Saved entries
○ ○ ○ ○ ○ ○ ○

theorem execLinkSilence_stable {s tt : State} {k : Fin 16} (e : execLinkSilence k s = .next tt) (h : P s) :
    P tt := by
  unfold execLinkSilence at e
  injection e with e
  rw [← e]
  repeat' with_reducible first | assumption | intro _ | apply State.loseLink_stable hP | apply State.ite_stable | apply State.ite_snd_stable | apply State.ite_fst_stable | split | (dsimp only; split)

theorem State.flagTrips_stable {s : State} (h : P s) (k cause flags : Nat) : P (State.flagTrips s k cause flags) := by
  unfold State.flagTrips
  repeat' with_reducible first | assumption | intro _ | apply State.tripLeg_stable hP | apply State.each_stable | apply State.ite_stable | apply State.ite_snd_stable | apply State.ite_fst_stable | split | (dsimp only; split)

theorem State.driverFlags_stable {s : State} (h : P s) (k des uv : Nat) : P (State.driverFlags s k des uv) := by
  unfold State.driverFlags
  repeat' with_reducible first | assumption | intro _ | apply State.modLink_stable hP | apply State.flagTrips_stable hP | apply State.ite_stable | apply State.ite_snd_stable | apply State.ite_fst_stable | split | (dsimp only; split)

theorem State.echoBit_stable {s : State} (h : P s) (k b : Nat) (wrong : Bool) : P (State.echoBit s k b wrong) := by
  unfold State.echoBit
  repeat' with_reducible first | assumption | intro _ | apply State.modLeg_stable hP | apply State.maskHit_stable hP | apply State.tripLeg_stable hP | apply State.ite_stable | apply State.ite_snd_stable | apply State.ite_fst_stable | split | (dsimp only; split)

theorem State.echoCheck_stable {s : State} (h : P s) (k : Nat) (bits : List (Nat × Bool)) : P (State.echoCheck s k bits) := by
  unfold State.echoCheck
  repeat' with_reducible first | assumption | intro _ | apply State.modLink_stable hP | apply State.inc_stable hP | apply State.echoBit_stable hP | apply State.each_stable | apply State.ite_stable | apply State.ite_snd_stable | apply State.ite_fst_stable | apply State.filterRegs_stable hP | apply State.filterMem_stable hP | split | (dsimp only; split)

theorem State.judgeFrame_stable {s : State} (h : P s) (k rxseq rxmap : Nat) (late : Bool) (f : OpenFrame) : P (State.judgeFrame s k rxseq rxmap late f) := by
  unfold State.judgeFrame
  repeat' with_reducible first | assumption | intro _ | apply State.modLink_stable hP | apply State.wr_stable hP | apply State.syncOpen_stable hP | apply State.inc_stable hP | apply State.send_stable hP | apply State.loseFrame_stable hP | apply State.ite_stable | apply State.ite_snd_stable | apply State.ite_fst_stable | apply State.filterRegs_stable hP | apply State.filterMem_stable hP | split | (dsimp only; split)

theorem State.echo_stable {s : State} (h : P s) (k : Nat) (p : List Byte) (gates : List GateAt) (cover late : List Nat) : P (State.echo s k p gates cover late) := by
  unfold State.echo
  repeat' with_reducible first | assumption | intro _ | apply State.wr_stable hP | apply State.driverFlags_stable hP | apply State.judgeFrame_stable hP | apply State.echoCheck_stable hP | apply State.each_stable | apply State.ite_stable | apply State.ite_snd_stable | apply State.ite_fst_stable | apply State.filterRegs_stable hP | apply State.filterMem_stable hP | split | (dsimp only; split)

theorem execEchoReceived_stable {s tt : State} {k : Fin 16} {syms : List LinkSym} {gates : List GateAt} {cover late : List (BitVec 8)} (e : execEchoReceived k syms gates cover late s = .next tt) (h : P s) :
    P tt := by
  unfold execEchoReceived at e
  injection e with e
  rw [← e]
  repeat' with_reducible first | assumption | intro _ | apply State.modLink_stable hP | apply State.echo_stable hP | apply State.badFrame_stable hP | apply State.ite_stable | apply State.ite_snd_stable | apply State.ite_fst_stable | split | (dsimp only; split)

theorem State.driverIlto_stable {s : State} (h : P s) (k b : Nat) : P (State.driverIlto s k b) := by
  unfold State.driverIlto
  repeat' with_reducible first | assumption | intro _ | apply State.shortFails_stable hP | apply State.iltoCount_stable hP | apply State.switchOff_stable hP | apply State.tripLeg_stable hP | apply State.ite_stable | apply State.ite_snd_stable | apply State.ite_fst_stable | split | (dsimp only; split)

theorem State.newRtt_stable {s : State} (h : P s) (k : Nat) (rtt : Int) : P (State.newRtt s k rtt) := by
  unfold State.newRtt
  repeat' with_reducible first | assumption | intro _ | apply State.modLink_stable hP | apply State.put_stable hP | apply State.ite_stable | apply State.ite_snd_stable | apply State.ite_fst_stable | apply State.foldl_stable | split | (dsimp only; split)

theorem State.status_stable {s : State} (h : P s) (k : Nat) (p : List Byte) (rtt : Nat) : P (State.status s k p rtt) := by
  unfold State.status
  repeat' with_reducible first | assumption | intro _ | apply State.modLink_stable hP | apply State.wr_stable hP | apply State.put_stable hP | apply State.driverFlags_stable hP | apply State.driverIlto_stable hP | apply State.newRtt_stable hP | apply State.setLinkState_stable hP | apply State.newConfig_stable hP | apply State.enterUp_stable hP | apply State.each_stable | apply State.ite_stable | apply State.ite_snd_stable | apply State.ite_fst_stable | split | (dsimp only; split)

theorem execStatusReceived_stable {s tt : State} {k : Fin 16} {syms : List LinkSym} {rtt : Nat} (e : execStatusReceived k syms rtt s = .next tt) (h : P s) :
    P tt := by
  unfold execStatusReceived at e
  injection e with e
  rw [← e]
  repeat' with_reducible first | assumption | intro _ | apply State.modLink_stable hP | apply State.status_stable hP | apply State.badFrame_stable hP | apply State.ite_stable | apply State.ite_snd_stable | apply State.ite_fst_stable | split | (dsimp only; split)

end Sys2Proof.Machine
end

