-- ==== Sys2Proof/Laws/StableTimebase.lean ====
section
/-!
SUPPORT. The operations of Machine/Timebase.lean keep every stable property (Laws/Stable.lean).
-/

namespace Sys2Proof.Machine

variable {P : State → Prop} (hP : Stable P)
include hP

theorem State.carrierSource_stable {s : State} (h : P s) (c : Nat) : P (State.carrierSource s c) := by
  unfold State.carrierSource
  repeat' with_reducible first | assumption | intro _ | apply State.assertEv_stable hP | apply State.each_stable | apply State.ite_stable | apply State.ite_snd_stable | apply State.ite_fst_stable | apply State.filterRegs_stable hP | apply State.filterMem_stable hP | split | (dsimp only; split)

theorem State.startAt_stable {s : State} (h : P s) (c p phase pos : Nat) : P (State.startAt s c p phase pos) := by
  unfold State.startAt
  repeat' with_reducible first | assumption | intro _ | apply State.put_stable hP | apply State.putB_stable hP | apply State.wr_stable hP | apply State.setCarrier_stable hP | apply State.modSched_stable hP | refine State.draw_stable hP (by assumption) ?_ | apply State.drawSnd_stable hP | apply State.each_stable | apply State.ite_stable | apply State.ite_snd_stable | apply State.ite_fst_stable | split | (dsimp only; split)

theorem State.startFollower_stable {s : State} (h : P s) (lead c : Nat) : P (State.startFollower s lead c) := by
  unfold State.startFollower
  repeat' with_reducible first | assumption | intro _ | apply State.startAt_stable hP | apply State.modCarrier_stable hP | apply State.put_stable hP | apply State.ite_stable | apply State.ite_snd_stable | apply State.ite_fst_stable | split | (dsimp only; split)

theorem State.startCarrier_stable {s : State} (h : P s) (c : Nat) : P (State.startCarrier s c) := by
  unfold State.startCarrier
  repeat' with_reducible first | assumption | intro _ | apply State.put_stable hP | apply State.startAt_stable hP | apply State.startFollower_stable hP | apply State.modCarrier_stable hP | apply State.each_stable | apply State.ite_stable | apply State.ite_snd_stable | apply State.ite_fst_stable | apply State.filterRegs_stable hP | apply State.filterMem_stable hP | split | (dsimp only; split)

theorem State.resumeLeg_stable {s : State} (h : P s) (l ptag : Nat) : P (State.resumeLeg s l ptag) := by
  unfold State.resumeLeg
  repeat' with_reducible first | assumption | intro _ | apply State.modSched_stable hP | apply State.modLeg_stable hP | apply State.put_stable hP | apply State.ite_stable | apply State.ite_snd_stable | apply State.ite_fst_stable | apply State.filterRegs_stable hP | apply State.filterMem_stable hP | split | (dsimp only; split)

theorem State.endDisable_stable {s : State} (h : P s) (l ptag : Nat) : P (State.endDisable s l ptag) := by
  unfold State.endDisable
  repeat' with_reducible first | assumption | intro _ | apply State.holdLeg_stable hP | apply State.resumeLeg_stable hP | apply State.ite_stable | apply State.ite_snd_stable | apply State.ite_fst_stable | split | (dsimp only; split)

theorem State.disableStopped_stable {s : State} (h : P s) (c : Nat) : P (State.disableStopped s c) := by
  unfold State.disableStopped
  repeat' with_reducible first | assumption | intro _ | apply State.endDisable_stable hP | apply State.each_stable | apply State.ite_stable | apply State.ite_snd_stable | apply State.ite_fst_stable | apply State.filterRegs_stable hP | apply State.filterMem_stable hP | split | (dsimp only; split)

theorem State.discardSet_stable {s : State} (h : P s) (ld : Nat) : P (State.discardSet s ld) := by
  unfold State.discardSet
  repeat' with_reducible first | assumption | intro _ | apply State.modSched_stable hP | apply State.modGroup_stable hP | apply State.put_stable hP | apply State.each_stable | apply State.ite_stable | apply State.ite_snd_stable | apply State.ite_fst_stable | split | (dsimp only; split)

theorem State.stopOne_stable {s : State} (h : P s) (c : Nat) : P (State.stopOne s c) := by
  unfold State.stopOne
  repeat' with_reducible first | assumption | intro _ | apply State.put_stable hP | apply State.modCarrier_stable hP | apply State.disableStopped_stable hP | apply State.windowsStopped_stable hP | apply State.ite_stable | apply State.ite_snd_stable | apply State.ite_fst_stable | split | (dsimp only; split)

theorem State.syncPend_stable {s : State} (h : P s) (ld : Nat) : P (State.syncPend s ld) := by
  unfold State.syncPend
  repeat' with_reducible first | assumption | intro _ | apply State.put_stable hP | apply State.ite_stable | apply State.ite_snd_stable | apply State.ite_fst_stable | split | (dsimp only; split)

theorem State.stopCarrier_stable {s : State} (h : P s) (c : Nat) : P (State.stopCarrier s c) := by
  unfold State.stopCarrier
  repeat' with_reducible first | assumption | intro _ | apply State.discardSet_stable hP | apply State.stopOne_stable hP | apply State.modSched_stable hP | apply State.syncPend_stable hP | apply State.each_stable | apply State.ite_stable | apply State.ite_snd_stable | apply State.ite_fst_stable | split | (dsimp only; split)
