theorem execExportBufferFill_stable {s tt : State} {n : Fin 4} (e : execExportBufferFill n s = .next tt) (h : P s) :
    P tt := by
  unfold execExportBufferFill at e
  injection e with e
  rw [← e]
  repeat' with_reducible first | assumption | intro _ | refine State.alloc_stableEq hP (by assumption) ?_ | apply State.sharedAccess_stable hP | apply State.wrBytes_stable hP | apply State.modCap_stable hP | apply State.ite_stable | apply State.ite_snd_stable | apply State.ite_fst_stable | split | (dsimp only; split)

theorem execAcqProbe_stable {s tt : State} {c : HostCmd} (e : execAcqProbe c s = .next tt) (h : P s) :
    P tt := by
  unfold execAcqProbe at e
  injection e with e
  rw [← e]
  repeat' with_reducible first | assumption | intro _ | apply State.hostCmd_stable hP | apply refuseMode_stable | refine refuseMode_stableEq (by assumption) ?_ | apply refuse_stable | refine refuse_stableEq (by assumption) ?_ | apply okReply_stable | refine okReply_stableEq (by assumption) ?_ | apply State.wr_stable hP | apply State.ite_stable | apply State.ite_snd_stable | apply State.ite_fst_stable | split | (dsimp only; split)

theorem execAcqSetCfg_stable {s tt : State} {c : HostCmd} (e : execAcqSetCfg c s = .next tt) (h : P s) :
    P tt := by
  unfold execAcqSetCfg at e
  injection e with e
  rw [← e]
  repeat' with_reducible first | assumption | intro _ | apply State.hostCmd_stable hP | apply refuseMode_stable | refine refuseMode_stableEq (by assumption) ?_ | apply refuse_stable | refine refuse_stableEq (by assumption) ?_ | apply State.wr_stable hP | apply State.put_stable hP | apply okReply_stable | refine okReply_stableEq (by assumption) ?_ | apply State.each_stable | apply State.ite_stable | apply State.ite_snd_stable | apply State.ite_fst_stable | split | (dsimp only; split)

theorem execAcqTrigCfg_stable {s tt : State} {c : HostCmd} (e : execAcqTrigCfg c s = .next tt) (h : P s) :
    P tt := by
  unfold execAcqTrigCfg at e
  injection e with e
  rw [← e]
  repeat' with_reducible first | assumption | intro _ | apply State.hostCmd_stable hP | apply refuseMode_stable | refine refuseMode_stableEq (by assumption) ?_ | apply refuse_stable | refine refuse_stableEq (by assumption) ?_ | apply okReply_stable | refine okReply_stableEq (by assumption) ?_ | apply State.wr_stable hP | apply State.each_stable | apply State.ite_stable | apply State.ite_snd_stable | apply State.ite_fst_stable | split | (dsimp only; split)

theorem execAcqArm_stable {s tt : State} {c : HostCmd} (e : execAcqArm c s = .next tt) (h : P s) :
    P tt := by
  unfold execAcqArm at e
  injection e with e
  rw [← e]
  repeat' with_reducible first | assumption | intro _ | apply State.hostCmd_stable hP | apply refuseMode_stable | refine refuseMode_stableEq (by assumption) ?_ | apply refuse_stable | refine refuse_stableEq (by assumption) ?_ | apply okReply_stable | refine okReply_stableEq (by assumption) ?_ | apply State.arm_stable hP | apply State.each_stable | apply State.ite_stable | apply State.ite_snd_stable | apply State.ite_fst_stable | split | (dsimp only; split)

theorem execAcqDisarm_stable {s tt : State} {c : HostCmd} (e : execAcqDisarm c s = .next tt) (h : P s) :
    P tt := by
  unfold execAcqDisarm at e
  injection e with e
  rw [← e]
  repeat' with_reducible first | assumption | intro _ | apply State.hostCmd_stable hP | apply refuseMode_stable | refine refuseMode_stableEq (by assumption) ?_ | apply okReply_stable | refine okReply_stableEq (by assumption) ?_ | apply State.disarm_stable hP | apply State.each_stable | apply State.ite_stable | apply State.ite_snd_stable | apply State.ite_fst_stable | split | (dsimp only; split)

theorem execAcqTrigger_stable {s tt : State} {c : HostCmd} (e : execAcqTrigger c s = .next tt) (h : P s) :
    P tt := by
  unfold execAcqTrigger at e
  injection e with e
  rw [← e]
  repeat' with_reducible first | assumption | intro _ | apply State.hostCmd_stable hP | apply refuseMode_stable | refine refuseMode_stableEq (by assumption) ?_ | apply refuse_stable | refine refuse_stableEq (by assumption) ?_ | apply okReply_stable | refine okReply_stableEq (by assumption) ?_ | apply State.commandTrig_stable hP | apply State.each_stable | apply State.ite_stable | apply State.ite_snd_stable | apply State.ite_fst_stable | split | (dsimp only; split)
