theorem execTimeCfg_stable {s tt : State} {c : HostCmd} (e : execTimeCfg c s = .next tt) (h : P s) :
    P tt := by
  unfold execTimeCfg at e
  injection e with e
  rw [← e]
  repeat' with_reducible first | assumption | intro _ | apply State.hostCmd_stable hP | apply refuseMode_stable | refine refuseMode_stableEq (by assumption) ?_ | apply refuse_stable | refine refuse_stableEq (by assumption) ?_ | apply State.put_stable hP | apply State.withNet_stable hP | apply okReply_stable | refine okReply_stableEq (by assumption) ?_ | apply State.chooseRoles_stable hP | apply State.ite_stable | apply State.ite_snd_stable | apply State.ite_fst_stable | split | (dsimp only; split)

theorem execTimeStatus_stable {s tt : State} {c : HostCmd} {adv : Nat} (e : execTimeStatus c adv s = .next tt) (h : P s) :
    P tt := by
  unfold execTimeStatus at e
  injection e with e
  rw [← e]
  repeat' with_reducible first | assumption | intro _ | apply State.hostCmd_stable hP | apply refuseMode_stable | refine refuseMode_stableEq (by assumption) ?_ | apply State.tuAdvance_stable hP | apply okResult_stable | refine okResult_stableEq (by assumption) ?_ | apply State.ite_stable | apply State.ite_snd_stable | apply State.ite_fst_stable | split | (dsimp only; split)

theorem State.newEpoch_stable {s : State} (h : P s)  : P (State.newEpoch s) := by
  unfold State.newEpoch
  repeat' with_reducible first | assumption | intro _ | apply State.put_stable hP | apply State.incMod_stable hP | apply State.ite_stable | apply State.ite_snd_stable | apply State.ite_fst_stable | split | (dsimp only; split)

theorem execTimeRestep_stable {s tt : State} {c : HostCmd} (e : execTimeRestep c s = .next tt) (h : P s) :
    P tt := by
  unfold execTimeRestep at e
  injection e with e
  rw [← e]
  repeat' with_reducible first | assumption | intro _ | apply State.hostCmd_stable hP | apply refuseMode_stable | refine refuseMode_stableEq (by assumption) ?_ | apply okReply_stable | refine okReply_stableEq (by assumption) ?_ | apply State.newEpoch_stable hP | apply State.ite_stable | apply State.ite_snd_stable | apply State.ite_fst_stable | split | (dsimp only; split)

theorem execTimeGrid_stable {s tt : State} {c : HostCmd} {adv : Nat} (e : execTimeGrid c adv s = .next tt) (h : P s) :
    P tt := by
  unfold execTimeGrid at e
  injection e with e
  rw [← e]
  repeat' with_reducible first | assumption | intro _ | apply State.hostCmd_stable hP | apply refuseMode_stable | refine refuseMode_stableEq (by assumption) ?_ | apply refuse_stable | refine refuse_stableEq (by assumption) ?_ | apply State.tuAdvance_stable hP | apply State.put_stable hP | apply okReply_stable | refine okReply_stableEq (by assumption) ?_ | apply State.gridRestart_stable hP | apply State.ite_stable | apply State.ite_snd_stable | apply State.ite_fst_stable | split | (dsimp only; split)

theorem execTimeAlarm_stable {s tt : State} {c : HostCmd} {adv : Nat} (e : execTimeAlarm c adv s = .next tt) (h : P s) :
    P tt := by
  unfold execTimeAlarm at e
  injection e with e
  rw [← e]
  apply State.hostCmd_stable hP h
  intro t ht
  dsimp only
  split
  · exact refuseMode_stable ht
  split
  · exact refuse_stable (State.tuAdvance_stable hP ht _) _
  · exact okReply_stable (State.put_stable hP (State.wr64_stable hP (State.tuAdvance_stable hP ht _) _ _ _) _ _)


theorem execNetPortDelay_stable {s tt : State} {c : HostCmd} (e : execNetPortDelay c s = .next tt) (h : P s) :
    P tt := by
  unfold execNetPortDelay at e
  injection e with e
  rw [← e]
  repeat' with_reducible first | assumption | intro _ | apply State.hostCmd_stable hP | apply refuseMode_stable | refine refuseMode_stableEq (by assumption) ?_ | apply refuse_stable | refine refuse_stableEq (by assumption) ?_ | apply okReply_stable | refine okReply_stableEq (by assumption) ?_ | apply State.put_stable hP | apply State.ite_stable | apply State.ite_snd_stable | apply State.ite_fst_stable | split | (dsimp only; split)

○ ○ ○ ○ ○ ○ ○

**ABOUT THIS TASK**. Retype the entries above exactly, but only from the line containing "SUPPORT. The operations" through the line containing "unfold State.carrierSource", both included.

**PROBLEM SOLUTION**.
SUPPORT. The operations of Machine/Timebase.lean keep every stable property (Laws/Stable.lean).
-/

namespace Sys2Proof.Machine

variable {P : State → Prop} (hP : Stable P)
include hP

theorem State.carrierSource_stable {s : State} (h : P s) (c : Nat) : P (State.carrierSource s c) := by
  unfold State.carrierSource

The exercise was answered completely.